The first study, 2013 Study on Data Center Outages, was released in September 2013 and was conducted to determine the frequency and root causes of unplanned data center outages. We believe both studies are important because of evidence that IT leaders are underestimating the economic impact unplanned outages have on their operations.
The 2013 Cost of Data Center Outages is the only benchmark study that attempts to estimate the full costs associated with an unplanned data center outage. According to the study, the cost of a data center outage has increased since 2010. The cost per square foot of data center outages now ranges from $45 to $95. Or, a minimum cost of $74,223 to a maximum of $1,734,433 per organization in our study. The overall average cost is $627,418 per incident. This benchmark analysis focuses on representative samples of organizations in the U.S. that experienced at least one complete or partial unplanned data center outage during the past 12months. The analysis was based on 67 independent data centers located in the United States.
Following are the functional leaders within each organization who participated in the study:
Facility manager
Chief information officer
Data center management
Chief information security officer
IT compliance leader
Utilizing activity-based costing, our methods capture information about both direct and indirect costs, including but not limited to the following areas:
Damage to mission critical data
Impact of downtime on organizational productivity
Damages to equipment and other assets
Cost to detect and remediate systems and core business processes
Legal and regulatory impact, including litigation defense cost
Lost confidence and trust among key stakeholders
Diminishment of marketplace brand and reputation
Following are some of the key findings of our benchmark research involving 67 data centers located throughout the nation.
Total cost of partial and complete outages can be a significant expense for organizations.
Total cost of outages is systematically related to the duration of the outage.
Total cost of outages is systematically related to the size of the data center.
Certain causes of the outage are more expensive than others. Specifically, IT equipment failure is the most expensive root cause. Accidental/human error is least expensive.
Part 2. Cost Framework
Utilizing activity-based costing, our study addresses nine core process-related activities that drive a range of expenditures associated with a company’s response to a data outage. The activities and cost centers used in our analysis are defined as follows:
Detection cost: Activities associated with the initial discovery and subsequent investigation of the partial or complete outage incident.
Containment cost: Activities and associated costs that enable a company to reasonably prevent an outage from spreading, worsening or causing greater disruption.

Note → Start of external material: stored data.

/-- RenormCond (42_range_encoder.md R128, 90_conflicts.md C1) in natural numbers: equal top bytes of low
and (low + range) mod 2^32 go on with the range unchanged, whatever the range; else a range below 2^16
goes on clamped to (−low) mod 2^16; else stop. -/
def Obligations.RenormCondIsAShortCircuit : Prop :=
  ∀ low range : Word,
    (low.toNat / 2 ^ 24 = (low.toNat + range.toNat) % 2 ^ 32 / 2 ^ 24 →
      renormCond low range = (true, range)) ∧
    (low.toNat / 2 ^ 24 ≠ (low.toNat + range.toNat) % 2 ^ 32 / 2 ^ 24 →
      (range.toNat < 2 ^ 16 →
        renormCond low range = (true, BitVec.ofNat 32 ((2 ^ 32 - low.toNat) % 2 ^ 32 % 2 ^ 16))) ∧
      (2 ^ 16 ≤ range.toNat → renormCond low range = (false, range)))

/-- From a pair that meets P, an accepted triple narrows without any operation wrapping, the quotient is
at least 1, and the new interval lies inside the old one (42_range_encoder.md R130 (2)). -/
def Obligations.NarrowNeverWraps : Prop :=
  ∀ low range start width total : Word, IntervalOk low range →
    checkTriple start.toNat width.toNat total.toNat = true →
    ∃ low' range', narrow low range start width total = some (low', range') ∧
      1 ≤ range.toNat / total.toNat ∧
      low'.toNat = low.toNat + start.toNat * (range.toNat / total.toNat) ∧
      range'.toNat = range.toNat / total.toNat * width.toNat ∧
      low'.toNat + range'.toNat ≤ low.toNat + range.toNat

/-! ### Decoder -/

/-- DEC_INIT (43_range_decoder.md R141): four bytes, most significant first, prime D_CODE; on a short
source SRC_UNDERFLOW leaves the bytes read so far in the low bits and DCS = UNINIT. -/
def Obligations.DecInitPrimesTheCode : Prop :=
  encode .decInit = ⟨0x30000000, 0, 0, 0⟩ ∧
  ∀ s : State, s.fcause = none →
    (32 ≤ (unread s).length → ∀ code, code = BitVec.ofNat 32 (natOfBits ((unread s).take 32)) →
      exec .decInit s = .next (answered
        { s with
          dLow := 0, dRange := 0xFFFFFFFF, dCode := code, dcs := .ready, srcpos := s.srcpos + 32 }
        code 0 0)) ∧
    ((unread s).length < 32 → ∀ k, k = (unread s).length / 8 →
      exec .decInit s = .next (faultedWith
        { s with
          dLow := 0, dRange := 0xFFFFFFFF,
          dCode := BitVec.ofNat 32 (natOfBits ((unread s).take (8 * k))), dcs := .uninit,
          srcpos := s.srcpos + 8 * k } .srcUnderflow 0x30000000))

/-- DEC_GETFREQ (43_range_decoder.md R142): D_RANGE is divided by the total, the total is latched, DCS =
PENDING, and f is the difference modulo 2^32 over the divided range. -/
def Obligations.DecGetfreqDividesTheRange : Prop :=
  ∀ (total : Word) (s : State), s.fcause = none → s.dcs = .ready → 1 ≤ total.toNat →
    total.toNat < 65536 → total.toNat ≤ s.dRange.toNat →
    ∃ f : Word,
      f.toNat = (2 ^ 32 + s.dCode.toNat - s.dLow.toNat) % 2 ^ 32 /
        (s.dRange.toNat / total.toNat) ∧
      exec (.decGetfreq total) s = .next (answered
        { s with
          dRange := BitVec.ofNat 32 (s.dRange.toNat / total.toNat),
          dTot := BitVec.ofNat 16 total.toNat, dcs := .pending } f 0 0)

/-- DEC_DECODE (43_range_decoder.md R143, R144, 60_exceptions.md R192): the narrowing, then some n ≤ 3
iterations; with n bytes left it completes with DCS = READY, with fewer it raises SRC_UNDERFLOW in the
state after the completed iterations, DCS still PENDING. A narrowed range of 0, which no run reaches,
pops until the source is empty. -/
def Obligations.DecDecodeNarrowsAndRenormalises : Prop :=
  ∀ (start width total : Word) (s : State), s.fcause = none → s.dcs = .pending →
    total.toNat = s.dTot.toNat → 1 ≤ width.toNat → 1 ≤ total.toNat →
    start.toNat + width.toNat ≤ total.toNat →
    ∀ p : Word × Word, p = (s.dLow + start * s.dRange, s.dRange * width) →
    (p.2 ≠ 0 → ∃ n ≤ 3, RenormCount p n ∧
      (8 * n ≤ (unread s).length → exec (.decDecode start width total) s =
        .next (answered { decodedState s p n with dcs := .ready } (BitVec.ofNat 32 n) 0 0)) ∧
      ((unread s).length < 8 * n → exec (.decDecode start width total) s =
        .next (faultedWith (decodedState s p ((unread s).length / 8))
          .srcUnderflow 0x32000000))) ∧
    (p.2 = 0 → exec (.decDecode start width total) s =
      .next (faultedWith (decodedState s p ((unread s).length / 8)) .srcUnderflow 0x32000000))

/-- DEC_LOOKUP (43_range_decoder.md R145, R146): on a model's table the answer is the smallest index
above f, its start and its non-zero frequency, with f in the interval, and nothing is written; f at or
above the last entry raises LOOKUP_RANGE on any table; without a table it raises PROTOCOL. -/
def Obligations.DecLookupFindsTheSmallestSymbol : Prop :=
  ∀ f : Word, encode (.decLookup f) = ⟨0x33000000, f, 0, 0⟩ ∧
  ∀ s : State, s.fcause = none →
    (s.dst = .final → ModelOk s.dfreq s.dcum s.dTotal →
      f.toNat < (readEntry s.dcum 255).toNat →
      ∃ m start width : Nat, LeastAbove s.dcum f.toNat m ∧ start = startOf s.dcum m ∧
        width = (readEntry s.dfreq m).toNat ∧ 1 ≤ width ∧ start ≤ f.toNat ∧
        f.toNat < start + width ∧
        exec (.decLookup f) s = .next (answered s
          (BitVec.ofNat 32 m) (BitVec.ofNat 32 start) (BitVec.ofNat 32 width))) ∧
    (s.dst = .final → (readEntry s.dcum 255).toNat ≤ f.toNat →
      exec (.decLookup f) s = .next (faultedWith s .lookupRange 0x33000000)) ∧
    (s.dst ≠ .final → exec (.decLookup f) s = .next (faultedWith s .protocol 0x33000000))

/-- DEC_SYM (43_range_decoder.md R147, 60_exceptions.md R192) on a model's table with a quotient of at
least 1: the symbol of f, then the narrowing and n ≤ 3 iterations; LOOKUP_RANGE after part 1 when f has
no symbol, SRC_UNDERFLOW in the state of the completed iterations when bytes run out. -/
def Obligations.DecSymDecodesOneSymbol : Prop :=
  ∀ (s : State) (r f : Nat), s.fcause = none → s.dcs = .ready → s.dst = .final →
    ModelOk s.dfreq s.dcum s.dTotal → s.dTotal.toNat < 65536 →
    s.dTotal.toNat ≤ s.dRange.toNat → r = s.dRange.toNat / s.dTotal.toNat →
    f = (2 ^ 32 + s.dCode.toNat - s.dLow.toNat) % 2 ^ 32 / r →
    ∀ u : State, u = { s with
      dRange := BitVec.ofNat 32 r, dTot := BitVec.ofNat 16 s.dTotal.toNat, dcs := .pending } →
    ((readEntry s.dcum 255).toNat ≤ f →
      exec .decSym s = .next (faultedWith u .lookupRange 0x34000000)) ∧
    (f < (readEntry s.dcum 255).toNat →
      ∃ m start width n : Nat, LeastAbove s.dcum f m ∧ start = startOf s.dcum m ∧
        width = (readEntry s.dfreq m).toNat ∧ n ≤ 3 ∧
        ∀ p, p = narrowedPair s.dLow s.dRange start width s.dTotal.toNat → RenormCount p n ∧
        (8 * n ≤ (unread s).length → exec .decSym s =
          .next (answered { decodedState u p n with dcs := .ready }
            (BitVec.ofNat 32 m) (BitVec.ofNat 32 start) (BitVec.ofNat 32 width))) ∧
        ((unread s).length < 8 * n → exec .decSym s =
          .next (faultedWith (decodedState u p ((unread s).length / 8))
            .srcUnderflow 0x34000000)))

/-- DEC_SYM is DEC_GETFREQ with D_TOTAL, DEC_LOOKUP of its f and DEC_DECODE of its triple, in sequence,
with one response (43_range_decoder.md R147). -/
def Obligations.DecSymIsTheThreeCommandsInSequence : Prop :=
  ∀ s t : State, Inv s → s.fcause = none → exec .decSym s = .next t → t.fcause = none →
    ∃ (f m start width n : Word) (a b c : State),
      exec (.decGetfreq (s.dTotal.setWidth 32)) s = .next a ∧
      a.responses = s.responses ++ [⟨0, f, 0, 0⟩] ∧
      exec (.decLookup f) a = .next b ∧
      b.responses = a.responses ++ [⟨0, m, start, width⟩] ∧
      exec (.decDecode start width (s.dTotal.setWidth 32)) b = .next c ∧
      c.responses = b.responses ++ [⟨0, n, 0, 0⟩] ∧
      t = { c with responses := s.responses ++ [⟨0, m, start, width⟩] }

/-! ### Faults -/

/-- The protocol conditions (60_exceptions.md R184): each command, issued unfaulted where its condition is
false, raises PROTOCOL and changes nothing but FCAUSE and FINFO. -/
def Obligations.BrokenProtocolConditionsFault : Prop :=
  ∀ s : State, s.fcause = none → ∀ i : Instr,
    ((∃ n, i = .rdEfreq n) ∧ s.est = .invalid) ∨
    ((∃ n, i = .rdEcum n) ∧ s.est ≠ .final) ∨
    (((∃ n, i = .rdDfreq n) ∨ (∃ n, i = .rdDcum n) ∨ ∃ f, i = .decLookup f) ∧ s.dst ≠ .final) ∨
    (i = .mbClear ∧ s.eDirty = true) ∨
    (((∃ b, i = .mbCount b) ∨ i = .mbFinal) ∧ s.est ≠ .counting) ∨
    (i = .hdrWrite ∧ (s.est ≠ .final ∨ s.eDirty = true)) ∨
    ((∃ n, i = .encSym n) ∧ s.est ≠ .final) ∨
    ((∃ a, i = .decGetfreq a) ∧ s.dcs ≠ .ready) ∨
    ((∃ a b c, i = .decDecode a b c) ∧ s.dcs ≠ .pending) ∨
    (i = .decSym ∧ (s.dcs ≠ .ready ∨ s.dst ≠ .final)) →
    exec i s = .next (faultedWith s .protocol (encode i).cw)

/-- The contract conditions (60_exceptions.md R185, 42_range_encoder.md R125): a zero width, a total of 0
or at least 65536, a sum above the total (as naturals), a zero-frequency symbol, or a total that is not
D_TOT raises CONTRACT and changes nothing but FCAUSE and FINFO. -/
def Obligations.BrokenContractsFaultBeforeAnyChange : Prop :=
  ∀ (s : State) (start width total : Word), s.fcause = none →
    (width.toNat = 0 ∨ total.toNat = 0 ∨ 65536 ≤ total.toNat ∨
        total.toNat < start.toNat + width.toNat →
      exec (.encEncode start width total) s = .next (faultedWith s .contract 0x21000000) ∧
      (s.dcs = .pending →
        exec (.decDecode start width total) s = .next (faultedWith s .contract 0x32000000))) ∧
    (s.dcs = .pending → total.toNat ≠ s.dTot.toNat →
      exec (.decDecode start width total) s = .next (faultedWith s .contract 0x32000000)) ∧
    (s.dcs = .ready → total.toNat = 0 ∨ 65536 ≤ total.toNat →
      exec (.decGetfreq total) s = .next (faultedWith s .contract 0x31000000)) ∧
    ∀ sym : Byte, s.est = .final → ModelOk s.efreq s.ecum s.eTotal →
      readEntry s.efreq sym.toNat = 0 →
      exec (.encSym sym) s = .next (faultedWith s .contract (encode (.encSym sym)).cw)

Recovery cost: Activities and associated costs that relate to bringing the organization’s networks and core systems back to a state of readiness.
Ex-post response cost: All after-the-fact incidental costs associated with business disruption and recovery.
Equipment cost: The cost of equipment new purchases and repairs, including refurbishment.
IT productivity loss: The lost time and related expenses associated with IT personnel downtime.
User productivity loss: The lost time and related expenses associated with end-user downtime.
Third-party cost: The cost of contractors, consultants, auditors and other specialists engaged to help resolve unplanned outages.
In addition to the above process-related activities, most companies experience opportunity costs associated with the data outage, which results in lost revenue, business disruption and average contribution. Accordingly, our cost framework includes the following categories:
Lost revenues: The total revenue loss from customers and potential customers because of their inability to access core systems during the outage period.
Business disruption (consequences): The total economic loss of the outage including reputational damages, customer churn and lost business opportunities.
Figure 1 presents the activity-based costing framework used in this research, which consists of 10 discernible categories. As shown, the four internal activities or cost centers include detection, containment, recovery, and ex-post response. Each activity generates direct, indirect, and opportunity costs, respectively. The consequence of the unplanned data center outage includes equipment repair or replacement, IT productivity loss, end-user productivity loss, third parties (such as consultants), lost revenues and the overall disruption to core business processes. Taken together, we then infer the cost of an unplanned data center outage.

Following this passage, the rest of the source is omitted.